Here’s a simple subquery finding employees who earn more than the company average:

SELECT employee_id, name, salary
FROM employees
WHERE salary > (
    SELECT AVG(salary)
    FROM employees
);

This non-correlated subquery calculates the average once, then the outer query filters against that single value.

Non-Correlated Subqueries

Non-correlated subqueries execute exactly once, independent of the outer query. The database runs the inner query first, gets the result set, and then uses those results to execute the outer query. This independence makes them efficient and predictable.

You’ll typically use non-correlated subqueries in three places: WHERE clauses for filtering, FROM clauses as inline views, and SELECT lists for scalar values.

Filtering with IN:

SELECT customer_id, customer_name, email
FROM customers
WHERE customer_id IN (
    SELECT DISTINCT customer_id
    FROM orders
    WHERE order_date >= '2024-01-01'
);

This finds all customers who placed orders this year. The subquery runs once, returns a list of customer IDs, and the outer query filters against that list.

Inline views in FROM:

SELECT 
    dept.department_name,
    dept_stats.avg_salary,
    dept_stats.employee_count
FROM departments dept
JOIN (
    SELECT 
        department_id,
        AVG(salary) as avg_salary,
        COUNT(*) as employee_count
    FROM employees
    GROUP BY department_id
) dept_stats ON dept.department_id = dept_stats.department_id
WHERE dept_stats.employee_count > 5;

The subquery creates a derived table with aggregated statistics. This pattern is powerful when you need to aggregate data before joining or when you want to filter on aggregated values.

Scalar subqueries in SELECT:

SELECT 
    product_id,
    product_name,
    price,
    (SELECT AVG(price) FROM products) as avg_price,
    price - (SELECT AVG(price) FROM products) as price_difference
FROM products;

A scalar subquery returns exactly one value (one row, one column). Here it calculates how each product’s price compares to the average. Note that the subquery executes once per SELECT statement, not once per row, though the optimizer may handle this differently.

Correlated Subqueries

Correlated subqueries reference columns from the outer query, creating a dependency that changes their execution model entirely. The database must execute the subquery once for each row processed by the outer query.

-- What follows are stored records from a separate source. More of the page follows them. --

/-- COWSLIP_ACCEPT and RING_IDLE_TIMEOUT: a header or record that is bad writes the ring's status, and the ring becomes idle; one that cannot
be read yet is read later (R45, R74); the slot's turn passes where the ring is empty; nothing happens while the nest table is full; else
one record is accepted and tail advances. A ring that stays empty for 12,000 cycles is released (R192, R194, R195, R196). -/
def Claim.RingsComplete : Prop :=
  ∀ (s : State) (die r : Nat), s.operates = true → die < 4 →
    let g := (s.die die).ring r
    (∀ rest, (s.die die).slots = r :: rest →
      let turned := fun (s : State) => s.modDie die (fun d => { d with slots := rest ++ [r] })
      (∀ e, s.ringHeader die g = .error e → exec (.cowslipAccept die) s = .next (s.ringError die r e))
      ∧ (∀ c head tail u, s.ringHeader die g = .ok (c, head, tail, u) →
        let va := (g.w0.toNat + 128 + 128 * (tail % 2 ^ c)) % 2 ^ 64
        (head = tail → exec (.cowslipAccept die) s = .next (turned u))
        ∧ (head ≠ tail → 256 ≤ u.nestCount die → exec (.cowslipAccept die) s = .next u)
        ∧ (head ≠ tail → u.nestCount die < 256 →
          (∀ e, u.ringRead die g va 128 = .error e → exec (.cowslipAccept die) s = .next (u.ringError die r e))
          ∧ (∀ bs w, u.ringRead die g va 128 = .ok (bs, w) →
            let t := turned (g.write die 2 ((tail + 1) % 2 ^ 64) (w.accept bs die va g.asid g.vf g.pcap))
            exec (.cowslipAccept die) s = .next (t.modDie die (fun d => d.setRing r { d.ring r with timer := t.cycle }))))))
    ∧ (g.active = true → 12000 ≤ s.since g.timer →
      (∀ e, s.ringHeader die g = .error e → exec (.ringIdleTimeout die r) s = .next (s.ringError die r e))
      ∧ (∀ c head tail u, s.ringHeader die g = .ok (c, head, tail, u) →
        (head = tail → exec (.ringIdleTimeout die r) s = .next (u.modDie die (·.idleRing r u.cycle)))
        ∧ (head ≠ tail → exec (.ringIdleTimeout die r) s
          = .next (u.modDie die (fun d => d.setRing r { g with timer := u.cycle })))))
    ∧ s.ringError die r .waits = s
    ∧ (∀ v, let t := g.write die 3 v s
      s.ringError die r (.status v) = t.modDie die (·.idleRing r t.cycle))

/-- The header that Cowslip reads, whose poison it does not see (R192, R194; log 105): c, head and tail are its words 0, 1 and 2, where the page can be read, c is at most 12, the
unused bits are 0 and head is at most 2^c ahead of tail; else the status is 1, 2 or 3, and a page under a flip, or in a durable tier that
is not ready, is waited for (R45, R74). A status word that shows an earlier error becomes 0. By the model's choice an address that is
not 128-byte aligned is a bad header (log 86). -/
def Claim.RingHeader : Prop :=
  ∀ (s u : State) (die : Nat) (g : SubRing) (h : List Byte) (i : Nat), i < 24 → s.coreInService (24 * die + i) = true →
    (g.w0.toNat % 128 ≠ 0 → s.ringHeader die g = .error (.status 1))
    ∧ (g.w0.toNat % 128 = 0 → ∀ x, s.unitPlace die g.vf g.asid g.w0.toNat 128 accR = .error x →
      s.ringHeader die g = .error (if x = .wait then .waits else .status 2))
    ∧ (g.w0.toNat % 128 = 0 → s.ringRead die g g.w0.toNat 128 = .ok (h, u) →
      let c := blockWord h 0
      let clean := c ≤ 12 ∧ bits (blockWord h 3) 8 56 = 0 ∧ ∀ b ∈ h.drop 32, b = 0#8
      let ahead := (blockWord h 1 + 2 ^ 64 - blockWord h 2) % 2 ^ 64
      (¬ clean → s.ringHeader die g = .error (.status 1))
      ∧ (clean → 2 ^ c < ahead → s.ringHeader die g = .error (.status 3))
      ∧ (clean → ahead ≤ 2 ^ c → s.ringHeader die g
        = .ok (c, blockWord h 1, blockWord h 2, if blockWord h 3 = 0 then u else g.write die 3 0 u)))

This row-by-row execution can be expensive but enables comparisons that would be difficult or impossible with simple joins.

Row-by-row comparison:

SELECT e1.employee_id, e1.name, e1.salary, e1.department_id
FROM employees e1
WHERE e1.salary > (
    SELECT AVG(e2.salary)
    FROM employees e2
    WHERE e2.department_id = e1.department_id
);

This finds employees earning above their department’s average. For each employee row, the subquery recalculates the average for that employee’s department. The e1.department_id reference creates the correlation.

EXISTS for existence checks:

SELECT d.department_id, d.department_name
FROM departments d
WHERE EXISTS (
    SELECT 1
    FROM employees e
    WHERE e.department_id = d.department_id
    AND e.hire_date >= '2024-01-01'
);

EXISTS returns true if the subquery returns any rows. It’s optimized for boolean checks—the database stops scanning as soon as it finds one matching row. The SELECT 1 is a convention; the actual selected values don’t matter since EXISTS only checks for row existence.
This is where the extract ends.